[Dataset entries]
/-- A finite value rounded to an integer, and whether that changed it. -/
def roundInt (r : Rnd) (neg : Bool) (m : Nat) (e : Int) : Int × Bool :=
  let (q, inexact) := roundTo r neg m e 0 false
  (if neg then -(q : Int) else q, inexact)

/-- Float to integer. -/
def cvtFI (src : Fmt) (signed : Bool) (w : Nat) (r : Rnd) (a : Nat) : Nat × FpFlags :=
  match FVal.decode src a with
  | .nan _ => (0, FpFlags.nv)
  | .inf n =>
    let (c, _) := clampInt signed w (if n then -((2 ^ 80 : Nat) : Int) else ((2 ^ 80 : Nat) : Int))
    (wrapInt w c, FpFlags.nv)
  | .fin n m e =>
    let (z, inexact) := roundInt r n m e
    let (c, hit) := clampInt signed w z
    (wrapInt w c, if hit then FpFlags.nv else FpFlags.when inexact FpFlags.nx)

/-- Integer to float; F16 overflows, and then sets OF and NX as every overflow does (R150; log 70). -/
def cvtIF (signed : Bool) (w : Nat) (dst : Fmt) (r : Rnd) (a : Nat) : Nat × FpFlags :=
  let (p, fl) := dst.encode r (FVal.ofInt (elemInt signed w a) 0)
  (p, fl)

/-- Integer to integer. -/
def cvtII (s1 : Bool) (w1 : Nat) (s2 : Bool) (w2 : Nat) (a : Nat) : Nat × FpFlags :=
  let (c, hit) := clampInt s2 w2 (elemInt s1 w1 a)
  (wrapInt w2 c, FpFlags.when hit FpFlags.sat)

/-- The value of an A36 container; an exponent field of zero is a zero (R147). -/
def a36Decode (c : Nat) : FVal :=
  let neg := c / 2 ^ 35 % 2 == 1
  let ex : Nat := c / 2 ^ 27 % 256
  let fr : Nat := c % 2 ^ 27
  if ex == 255 then (if fr == 0 then .inf neg else .nan (fr / 2 ^ 26 == 1))
  else if ex == 0 then .fin neg 0 0
  else .fin neg (2 ^ 27 + fr) ((ex : Int) - 127 - 27)

/-- RoundA36 (R151). -/
def roundA36 (v : FVal) : Nat :=
  match v with
  | .nan _ => 0x7FC000000
  | .inf n => (if n then 2 ^ 35 else 0) + 255 * 2 ^ 27
  | .fin n m e =>
    let s := if n then 2 ^ 35 else 0
    if m == 0 then s
    else
      let top : Int := Nat.log2 m + e
      let (q, _) := roundTo .rne n m e (top - 27) false
      let (q, top) := if q == 2 ^ 28 then (2 ^ 27, top + 1) else (q, top)
      if top > 127 then s + 255 * 2 ^ 27
      else if top < -126 then s
      else s + (top + 127).toNat * 2 ^ 27 + (q - 2 ^ 27)

/-- The A36 sum of an accumulator and a term (R168 step 5, R170). -/
def a36Add (acc : Nat) (v : FVal) : Nat := roundA36 (FVal.add .rne (a36Decode acc) v).1

/-- A36 container to F32. -/
def cvtA36F32 (r : Rnd) (c : Nat) : Nat × FpFlags := fmtF32.encode r (a36Decode c)

/-- 36-bit accumulator to i32. -/
def cvtAccI32 (c : Nat) : Nat × FpFlags :=
  let (z, hit) := clampInt true 32 (elemInt true 36 (c % 2 ^ 36))
  (wrapInt 32 z, FpFlags.when hit FpFlags.sat)

/-- 36-bit accumulator to F32. -/
def cvtAccF32 (r : Rnd) (c : Nat) : Nat × FpFlags := fmtF32.encode r (FVal.ofInt (elemInt true 36 (c % 2 ^ 36)) 0)

/-! ### Roots and transcendental functions (R159-R161): correctly rounded from an approximation of 320 fraction bits -/

/-- `floor (sqrt n)` for `n < 4^k`, one result bit per step. -/
def isqrt (n : Nat) : Nat → Nat → Nat
  | 0, r => r
  | k + 1, r => isqrt n k (if (r + 2 ^ k) * (r + 2 ^ k) ≤ n then r + 2 ^ k else r)

def isqrtOf (n : Nat) : Nat := isqrt n (Nat.log2 n / 2 + 1) 0

/-- The results that R159 shares: NaN operands; otherwise the function of the finite or infinite value. -/
def fUnary (f : Fmt) (a : Nat) (k : FVal → Nat × FpFlags) : Nat × FpFlags :=
  match FVal.decode f a with
  | .nan q => (f.dnan, FpFlags.when (!q) FpFlags.nv)
  | v => k v

def fInvalid (f : Fmt) : Nat × FpFlags := (f.dnan, FpFlags.nv)

/-- VRCP. -/
def fRcp (f : Fmt) (r : Rnd) (a : Nat) : Nat × FpFlags :=
  fUnary f a fun v =>
    match v with
    | .fin n m e =>
      if m == 0 then ((f.encode r (.inf n)).1, FpFlags.dz)
      else
        let k := Nat.log2 m + 64
        f.round r n (2 ^ k / m) (-(k : Int) - e) (Nat.pow 2 k % m != 0)
    | v => f.encode r (.fin v.neg 0 0)

/-- VSQRT. -/
def fSqrt (f : Fmt) (r : Rnd) (a : Nat) : Nat × FpFlags :=
  fUnary f a fun v =>
    match v with
    | .fin n m e =>
      if m == 0 then f.encode r v
      else if n then fInvalid f
      else
        let j : Nat := if (e % 2 == 0) then 64 else 65
        let m2 := m <<< j
        let y := isqrtOf m2
        f.round r false y ((e - j) / 2) (y * y != m2)
    | v => if v.neg then fInvalid f else f.encode r (.inf false)

/-- VRSQ. -/
def fRsq (f : Fmt) (r : Rnd) (a : Nat) : Nat × FpFlags :=
  fUnary f a fun v =>
    match v with
    | .fin n m e =>
      if m == 0 then ((f.encode r (.inf n)).1, FpFlags.dz)
      else if n then fInvalid f
      else
        let (m, e) := if e % 2 == 0 then (m, e) else (2 * m, e - 1)
        let k := Nat.log2 m + 64
        let y := isqrtOf (2 ^ (2 * k) / m)
        f.round r false y (-(k : Int) - e / 2) (y * y * m != Nat.pow 2 (2 * k))
    | v => if v.neg then fInvalid f else f.encode r (.fin false 0 0)

/-- Fraction bits of the approximations. -/
def apx : Nat := 320
/-- π and ln 2 truncated at 320 fraction bits. -/
def piFix : Int := 0x3243f6a8885a308d313198a2e03707344a4093822299f31d0082efa98ec4e6c89452821e638d01377
def ln2Fix : Int := 0xb17217f7d1cf79abc9e3b39803f2f6af40f343267298b62d8a0d175b8baafa2be7b876206debac98

/-- `term * x^j / (j+1)(j+2)…` summed over the terms still to come. -/
def expSeries (x : Int) : Nat → Nat → Int → Int → Int
  | 0, _, _, s => s
  | n + 1, j, t, s => expSeries x n (j + 1) (t * x / 2 ^ apx / (j : Int)) (s + t)

/-- `e^x` for a fixed-point `|x| < 1`. -/
def expFix (x : Int) : Int := expSeries x 90 1 (2 ^ apx) 0

/-- Series with every second term of the exponential and alternating signs: from 1 the cosine, from x the sine. -/
def trigSeries (x2 : Int) : Nat → Nat → Int → Int → Int
  | 0, _, _, s => s
  | n + 1, j, t, s => trigSeries x2 n (j + 2) (-(t * x2 / 2 ^ apx) / ((j : Int) * (j + 1))) (s + t)

def cosFix (x : Int) : Int := trigSeries (x * x / 2 ^ apx) 60 1 (2 ^ apx) 0
def sinFix (x : Int) : Int := trigSeries (x * x / 2 ^ apx) 60 2 x 0

/-- The magnitude of a finite value in fixed point, truncated. -/
def toFix (m : Nat) (e : Int) : Int :=
  if 0 ≤ e + apx then ((m <<< (e + apx).toNat : Nat) : Int) else ((m >>> (-(e + apx)).toNat : Nat) : Int)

• [Problem to work on] Among the lines above, which contain the word "value"? Copy every one.

• [Response]
/-- A finite value rounded to an integer, and whether that changed it. -/
/-- The value of an A36 container; an exponent field of zero is a zero (R147). -/
/-- The results that R159 shares: NaN operands; otherwise the function of the finite or infinite value. -/
/-- The magnitude of a finite value in fixed point, truncated. -/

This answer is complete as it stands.